La povertà è poi verità: tu non sei ciò che hai, ma ciò che dai; e solo se hai nulla, dai te stesso e sei te stesso. È anche libertà dall’idolo che domina il mondo – il dio mammona che garantisce la soddisfazione di ogni altro desiderio. È inoltre Il volto concreto della fede, che ti fa porre tutta la fiducia in Dio come Padre tuo e Signore di tutto. È infine bisogno di accoglienza. Per essa l’apostolo fa l’esperienza di figlio, che è bisogno di accoglienza, dando all’altro l’opportunità di esercitare in prima persona la misericordia del Padre.

Già nell’AT povertà, piccolezza e impotenza sono i mezzi che Dio sceglie per vincere (cf Sam 2,1-10; Es 3,11; 4, 10; Gdc 7,2). Infatti ha scelto ciò che è stolto e debole per confondere i sapienti e i forti, ciò che è ignobile, disprezzato e nulla, per ridurre al nulla le cose che sono (1Cor 1,27 s). D’altra parte tutti noi conosciamo la grazia del Signore nostro Gesù Cristo, che da ricco che era si fece povero per noi, perché noi diventassimo ricchi per mezzo della sua povertà (2Cor 8,9).

Questa lezione l’avevano appresa bene Pietro e Giovanni, quando compirono il primo miracolo della Chiesa nascente. Fecero camminare lo storpio con le parole: “Non possiedo né argento né oro, ma quello che ho te lo do: nel nome di Gesù Cristo, il Nazareno, cammina” (At 3,6).
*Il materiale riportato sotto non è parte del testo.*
-- ==== Sys2Proof/Laws/Vectors.lean ====
section
/-! SUPPORT. Elements of vectors: of one built element by element, of a blend under a mask of whole elements. -/
namespace Sys2Proof.Machine
open Sys2Proof

/-- Fields of e bits laid side by side. -/
def layN (e : Nat) (g : Nat → Nat) (n : Nat) : Nat := (List.range n).foldl (fun t j => t + g j * 2 ^ (e * j)) 0

theorem layN_succ (e : Nat) (g : Nat → Nat) (n : Nat) : layN e g (n + 1) = layN e g n + g n * 2 ^ (e * n) := by
  simp [layN, List.range_succ]

theorem layN_lt {e : Nat} {g : Nat → Nat} (hg : ∀ j, g j < 2 ^ e) (n : Nat) : layN e g n < 2 ^ (e * n) := by
  induction n with
  | zero => simp [layN]
  | succ n ih =>
    rw [layN_succ, Nat.mul_succ, Nat.pow_add]
    have := hg n
    calc layN e g n + g n * 2 ^ (e * n) < 2 ^ (e * n) + g n * 2 ^ (e * n) := by omega
      _ = (g n + 1) * 2 ^ (e * n) := by ring
      _ ≤ 2 ^ e * 2 ^ (e * n) := Nat.mul_le_mul_right _ this
      _ = 2 ^ (e * n) * 2 ^ e := Nat.mul_comm ..

theorem layN_get {e : Nat} {g : Nat → Nat} (hg : ∀ j, g j < 2 ^ e) {n j : Nat} (hj : j < n) : layN e g n / 2 ^ (e * j) % 2 ^ e = g j := by
  induction n with
  | zero => omega
  | succ n ih =>
    rw [layN_succ]
    by_cases h : j = n
    · subst h
      rw [Nat.add_mul_div_right _ _ (Nat.pos_of_ne_zero (by simp)), Nat.div_eq_of_lt (layN_lt hg j), Nat.zero_add, Nat.mod_eq_of_lt (hg j)]
    · have hjn : j < n := by omega
      obtain ⟨k, rfl⟩ : ∃ k, n = j + 1 + k := ⟨n - (j + 1), by omega⟩
      have e1 : g (j + 1 + k) * 2 ^ (e * (j + 1 + k)) = (g (j + 1 + k) * 2 ^ (e * k) * 2 ^ e) * 2 ^ (e * j) := by
        rw [Nat.mul_add, Nat.mul_succ, Nat.pow_add, Nat.pow_add]; ring
      rw [e1, Nat.add_mul_div_right _ _ (Nat.pos_of_ne_zero (by simp)), Nat.add_mul_mod_self_right, ih hjn]

theorem elem_lt (e : Nat) (v : Vec) (j : Nat) : elem e v j < 2 ^ e := Nat.mod_lt _ (Nat.pos_of_ne_zero (by simp))

theorem elem_mapV {e : Nat} (f : Nat → Nat) {j : Nat} (hj : j < 1024 / e) : elem e (mapV e f) j = f j % 2 ^ e := by
  have hg : ∀ j, (fun j => f j % 2 ^ e) j < 2 ^ e := fun j => Nat.mod_lt _ (Nat.pos_of_ne_zero (by simp))
  have hl : layN e (fun j => f j % 2 ^ e) (1024 / e) < 2 ^ 1024 :=
    lt_of_lt_of_le (layN_lt hg _) (Nat.pow_le_pow_right (by decide) (Nat.mul_div_le 1024 e))
  have hm : mapV e f = BitVec.ofNat 1024 (layN e (fun j => f j % 2 ^ e) (1024 / e)) := rfl
  rw [elem, hm, BitVec.toNat_ofNat, Nat.mod_eq_of_lt hl]
  exact layN_get hg hj

end Sys2Proof.Machine
end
Se avessero avuto argento e oro, avrebbero fatto un’opera buona, magari un istituto per storpi! Ma la fede può venire solo dall’annuncio fatto in debolezza, perché è libera risposta alla parola di Cristo.

Per vincere lo spaventoso Golia, David dovette liberarsi dell’armatura così bella che il re gli aveva offerto: “Non posso camminare con tutto questo” (1Sam 17,39). Per vincere, Gedeone dovette ridurre il suo potente esercito da 30.000 a 300: erano troppo numerosi perché Dio li facesse vincere (Gdc 7,1 ss)! L’efficacia divina dell’annuncio è inversamente proporzionale all’efficienza dei mezzi umani.

Dobbiamo essere fortemente persuasi che la salvezza viene dalla croce, svuotamento che rivela Dio. Guai se la nostra potenza o sapienza la vanifica (1Cor 1,17). Per questo Paolo si presenta in debolezza, con molto timore e trepidazione, riponendo tutta la sua sapienza in Cristo, e in Cristo crocifisso (1Cor 2,2 s). E dice: “Quando sono debole, è allora che sono forte” (2Cor 12,10) – forte della fiducia in Dio, la cui debolezza è più forte degli uomini.

Gesù invia i suoi in povertà, come il Padre ha inviato lui.

I discepoli, attraverso la missione, sono chiamati alla forma più alta di vita cristiana: sono pienamente associati al Figlio, che, conoscendo l’amore del Padre, è spinto verso tutti i fratelli.